Saved entries:
⁂

-- ==== Sys2Proof/Machine/Translate.lean ====
section
/-! DEFINITION. Translation of global virtual addresses: the page walk (R16 to R20), grist frames (R29 to R33), cached
translations (R23, R24), the host window (R47 to R50), for tasks and for engines. -/

namespace Sys2Proof.Machine

/-- Where an access goes: device memory under a key, or a host address of a function and PASID with what it translates to (R48). -/
inductive Loc where
  | dev (pa : Nat) (tag : LineTag)
  | host (fn pasid addr xaddr : Nat)
  deriving DecidableEq, Repr

/-- What a page walk ends with (R19): a leaf with its level and its address, an outcome with the level it arose at, a grist
frame that is still STEEPING (R41), or an entry on a poisoned line (R416). -/
inductive WalkOut where
  | hit (leaf level pte : Nat)
  | out (code level : Nat)
  | steep (frame : Nat)
  | bad (line : Nat)
  deriving DecidableEq, Repr

/-! ### Grist frames (R29, R30) -/

/-- The frame table entry of a grist frame (R29). -/
def State.gristPa (s : State) (frame : Nat) : Nat :=
  s.csrF 0x065 47 6 * 64 + 64 * (tierOf frame * 2 ^ 18 + bits frame 38 21)
/-- A field of a frame table entry. -/
def State.gristF (s : State) (frame hi lo : Nat) : Nat := bits (s.rd (s.gristPa frame) 64) hi lo
/-- A field of a frame table entry written, as one atomic update (R34). -/
def State.setGristF (s : State) (frame hi lo v : Nat) : State :=
  s.wr (s.gristPa frame) (setBits (s.rd (s.gristPa frame) 64) hi lo v) 64
/-- HASH of a frame. -/
def State.gristHash (s : State) (frame : Nat) : BitVec 256 := BitVec.ofNat 256 (s.gristF frame 255 0)

/-- Go on with an entry of `n` bytes unless its line is poisoned (R416). -/
def State.unlessBad (s : State) (pa n : Nat) (w : WalkOut) : WalkOut :=
  match s.poisoned pa n with
  | some l => .bad l
  | none => w

/-- The 2 MiB frame that a grist leaf names. -/
def gristFrame (leaf : Nat) : Nat := bits leaf 47 21 * 2 ^ 21

/-- The address a leaf maps a VA to (R16, R17). -/
def leafPa (leaf level va : Nat) : Nat :=
  if level = 3 then bits leaf 47 16 * 2 ^ 16 + bits va 15 0 else bits leaf 47 28 * 2 ^ 28 + bits va 27 0

/-- Is a leaf malformed (R18)? -/
def State.malformedLeaf (s : State) (part leaf level : Nat) : Bool :=
  if bit leaf 3 then
    bit leaf 1 || bit leaf 2 || level == 2 || bits leaf 47 46 == 3 || !s.frameOk (bits leaf 47 16 * 2 ^ 16)
  else if level = 3 then !s.frameValid part (bits leaf 47 16 * 2 ^ 16)
  else !s.rangeValid part (bits leaf 47 28 * 2 ^ 28) (2 ^ 28)

/-- Is a 2 MiB frame a grist frame: one of the root grist pool, or one whose entry the root has written as in use? Without a frame table
none is (R29, R280 KIND 9). The entries of frames outside the pool hold zeros unless the root has written them. (DEDUCED, log entry 53) -/
def State.isGrist (s : State) (frame : Nat) : Bool :=
  s.csrF 0x065 0 0 == 1 && decide (tierOf frame < 3) &&
    (s.gristF frame 312 256 != 0 ||
      s.grants.any fun g => g.part = 16 ∧ g.kind = 9 ∧ g.base ≤ frame ∧ frame < g.base + 2 ^ 21 * g.count)

/-- grist_check of R30: 0x5 not granted, 0x6 FREE or FAILED, STEEPING, or nothing against it. What is no grist frame nobody has been granted
(R29). -/
def State.gristCheck (s : State) (part leaf level pte : Nat) : WalkOut :=
  let f := gristFrame leaf
  if !s.isGrist f then .out 0x5 level else
  s.unlessBad (s.gristPa f) 64 <|
  if !bit (s.gristF f 312 296) part then .out 0x5 level
  else match s.gristF f 257 256 with
    | 1 => .steep f
    | 2 => .hit leaf level pte
    | _ => .out 0x6 level

/-- The checks at a leaf, in the order of R19. -/
def State.walkLeaf (s : State) (part : Nat) (acc : Access) (e level pte : Nat) : WalkOut :=
  if s.malformedLeaf part e level then .out 0x4 level
  else if acc = .write ∧ bit e 1 = false then .out 0x2 level
  else if acc = .fetch ∧ bit e 2 = false then .out 0x3 level
  else if bit e 3 then s.gristCheck part e level pte
  else .hit e level pte

/-- Level 3 of the walk. -/
def State.walk3 (s : State) (part va : Nat) (acc : Access) (table : Nat) : WalkOut :=
  let pte := table + 8 * bits va 27 16
  let e := s.rd pte 8
  s.unlessBad pte 8 <| if bit e 0 = false then .out 0x1 3 else s.walkLeaf part acc e 3 pte

/-- Level 2 of the walk. -/
def State.walk2 (s : State) (part va : Nat) (acc : Access) (table : Nat) : WalkOut :=
  let pte := table + 8 * bits va 39 28
  let e := s.rd pte 8
  s.unlessBad pte 8 <|
  if bit e 0 = false then .out 0x1 2
  else if bit e 7 then s.walkLeaf part acc e 2 pte
  else if !s.frameValid part (bits e 47 15 * 2 ^ 15) then .out 0x4 2
  else s.walk3 part va acc (bits e 47 15 * 2 ^ 15)

/-- The walk of R19 for an address outside the host window. (DESIGN CHOICE, log entry 80) -/
def State.walk (s : State) (asid va : Nat) (acc : Access) : WalkOut :=
  let part := s.asidPart asid
  match s.asidRoot asid with
  | none => .out 0x1 1
  | some root =>
    let e := s.rd (root + 8 * bits va 51 40) 8
    s.unlessBad (root + 8 * bits va 51 40) 8 <|
    if bit e 0 = false then .out 0x1 1
    else if bit e 7 then .out 0x4 1
    else if !s.frameValid part (bits e 47 15 * 2 ^ 15) then .out 0x4 1
    else s.walk2 part va acc (bits e 47 15 * 2 ^ 15)

/-! ### The walk cache (R23) -/

/-- Does a cached non-leaf entry lie on the path of a VA? -/
def WalkEntry.onPath (e : WalkEntry) (die asid va : Nat) : Bool :=
  e.die == die && e.asid == asid && e.index == (if e.level = 1 then bits va 51 40 else bits va 51 28)

/-- The walk from the table of a cached entry. -/
def State.walkVia (s : State) (va : Nat) (acc : Access) (e : WalkEntry) : WalkOut :=
  if e.level = 1 then s.walk2 (s.asidPart e.asid) va acc e.table else s.walk3 (s.asidPart e.asid) va acc e.table

/-- The non-leaf entries that a walk from the root passes, down to a leaf of the level. -/
def State.pathEntries (s : State) (die asid va level : Nat) : List WalkEntry :=
  match s.asidRoot asid with
  | none => []
  | some root =>
    let t2 := bits (s.rd (root + 8 * bits va 51 40) 8) 47 15 * 2 ^ 15
    ⟨die, asid, 1, bits va 51 40, t2⟩ ::
      (if level = 3 then [⟨die, asid, 2, bits va 51 28, bits (s.rd (t2 + 8 * bits va 39 28) 8) 47 15 * 2 ^ 15⟩] else [])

⁂

= Your task =
Could you find every line in the records above that has the string "gristFrame" and copy it?

= Answer box =
def gristFrame (leaf : Nat) : Nat := bits leaf 47 21 * 2 ^ 21
  let f := gristFrame leaf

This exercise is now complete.